Rey's mouth went dry. "Maz Kanata, the pawnshop owner here?" Finn nodded, and she instantly felt sick to her stomach. If Hux suspected the compass was in her possession, then she was most definitely his prime target.

However, the rational part of her attempted to reason that Maz would never betray her—or Ben. For that, she was certain. Soothing the bristling hairs on her arms and neck, declaring otherwise, was another story. A storm was brewing, a storm irrelevant to the weather outside, and she couldn't pin how or when.

"There's more…" he winced. "I was with Hux that night and after he left, I made a choice. I saw some pretty messed up shit and I knew there was no way in hell that I could ever be like him. I wasn't going to help him, and the So—"

"I don't recall giving you permission to stand around and yack all afternoon, Big Deal," the gruff voice cut in rather brashly, startling Rey. Snapping her head, she glimpsed the naval commander joining them on her right. To her surprise, unlike other military officials she had passed every so often there, he acknowledged her with a blink-and-you'll-miss-it lopsided grin, then pointedly fixed his eyes on Finn. "Hope I didn't interrupt anything too important?'

Clearing his throat, Finn corrected his posture. "No, sir. I, uh—I was just heading to the fort before I ran into my...friend, here." Apologetic, his gaze flicked over to Rey. "I'll catch up with you later, okay?"

Nodding, she smiled at him weakly. While Finn quickly took his leave, the commander did not. In fact, for some reason, he quietly hung back, brows puckering towards the direction her friend had scuttled off to.

"I'm sorry if I caused him any trouble," she offered, and the commander looked at her, somewhat befuddled by her comment. "There was this...incident...a while back and I thought I'd never see him again. Then on top of it, the other day, I found out my family was killed after they left me stranded here years ago and I deeply hurt someone who I really care about as a result and it's like," she huffed, "everything in my life is suddenly falling apart."

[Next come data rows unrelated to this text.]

/-- QUENCHOUT breaks the heating, so that every slice is closed (R102). -/
theorem enterQuenchout (h : Scanning f s) (hheat : s.sq.st.isHeat = true) (brk : HeldFrom) :
    Scanning f (s.enterQuenchout brk) := by
  have hin := inScan_of_isMotion (isMotion_of_isHeat hheat)
  unfold State.enterQuenchout
  have hzt : ((s.setSq { s.sq with heldFrom := some brk, dwellZone := none }).change (.quenchout .travel)).zt = s.zt :=
    State.change_zt _ _
  have hrs : ((s.setSq { s.sq with heldFrom := some brk, dwellZone := none }).change (.quenchout .travel)).rs = s.rs :=
    State.change_rs _ _
  have hst := change_st (s.setSq { s.sq with heldFrom := some brk, dwellZone := none }) (.quenchout .travel)
  have hheld := change_heldFrom (.quenchout .travel) (s.setSq { s.sq with heldFrom := some brk, dwellZone := none })
  have hquiet := change_quiet (.quenchout .travel) (s.setSq { s.sq with heldFrom := some brk, dwellZone := none })
  generalize (s.setSq { s.sq with heldFrom := some brk, dwellZone := none }).change (.quenchout .travel) = u at *
  have hctx : u.trackCtx = s.trackCtx := by
    unfold State.trackCtx
    rw [hzt]
  have hbroken : Scanning f u.noticeHoldBreak := by
    refine h.entered (ne_idle_of_inScan hin) hzt hrs ?_ ?_ ?_
    · unfold State.noticeHoldBreak
      rw [hctx]
      exact (h.stk.of_quiet hquiet).holdBreak u.now
    · rw [State.noticeHoldBreak_sq, hst]
      exact ⟨fun hon => absurd hon Bool.false_ne_true, fun _ => rfl, hquiet.summaryOpen.trans (h.summaryOpen hin)⟩
    · rw [State.noticeHoldBreak_sq, hheld, hst]
      rfl
  exact hbroken.judgePostQuench

theorem holdRequest (h : Scanning f s) : Scanning f s.holdRequest := by
  unfold State.holdRequest
  cases hst : s.sq.st with
  | seek | approach ph =>
    exact h.enterHeld (by rw [hst]; rfl) (by rw [hst]; rfl) (by rw [hst]; rfl) _
  | heating | dwell ph => exact h.enterQuenchout (by rw [hst]; rfl) _
  | idle | armed | runout ph | done | quenchout ph | held | fault ph => exact h

theorem writeHold (h : Scanning f s) (field : Port) (v : Bool) : Scanning f (s.writeHold field v) :=
  ite (h.setLp _).holdRequest (h.setLp _)

/-! ## The fields every port may carry -/

theorem takeHold (h : Scanning f s) (port field : Port) (w : ControlWord) : Scanning f (s.takeHold port field w) :=
  ite (h.writeHold _ _) h

theorem takeAbort (h : Scanning f s) (port : Port) (w : ControlWord) : Scanning f (s.takeAbort port w) :=
  ite (h.reportFault _ _) h

theorem takeKeepOn (h : Scanning f s) (port : Port) (w : ControlWord) : Scanning f (s.takeKeepOn port w) :=
  ite (h.setLp _) h

theorem takeShared (h : Scanning f s) (port : Port) (w : ControlWord) : Scanning f (s.takeShared port w) :=
  (((((h.takeHold port .s w).takeHold port .p w).takeHold port .m w).takeHold port .q w).takeAbort port w).takeKeepOn
    port w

Rey blinked, realizing she'd got a bit carried away in her musings. Eyes panning down to her boots, splotches of dried mud caked on their toes, she meant to apologize during those some-odd seconds of utter silence when the commander spoke.

"You got a name, kid?"

Lifting her gaze to the commander's, she found no judgment on his face. Just the impression he was someone who understood what it was to have suffered a tremendous loss. Someone well-versed in the terminal effects of war. His eyes, fatigued and sad. His smirk, catawampus and forced. Quirks that reminded her of Kylo Ren, before Ben Solo burst through those chips in his outer shell.

"I'm Rey," she responded softly. "Rey Turner."

Something changed in him, then. His smile vanished as if learning her name had obliterated every ember his soul had nourished. "You're Rey?" he rasped.

A pause. Furrowing her brows, Rey struggled to regain the use of her vocal cords. "You-You've heard of me?"

He nodded. "Your friend might have mentioned you once or twice. Periodically. Alright, you've done me a favor cause now I won't have to deal with him worrying over you every damn minute of the day." Rey couldn't help but snicker under her breath at his dry humor, and she murmured an apology for any grievances Finn had caused him. He snorted, though she could hardly deem it a laugh.

"Listen, Rey," he grimaced, pushing all prior lightness between them aside. Shifting on his soles, the commander brought his hands to his waist and took a sharp breath. "My wife and I...we were told that you saw our son."

Who this man was, precisely, didn't occur to her in that instant. Not until the dust had settled inside her brain did the significance behind his final two words click. Our son. Our son.

.

Han Solo. He was Admiral Han Solo. Ben Solo's father. And Rey, there was so much she needed to tell him.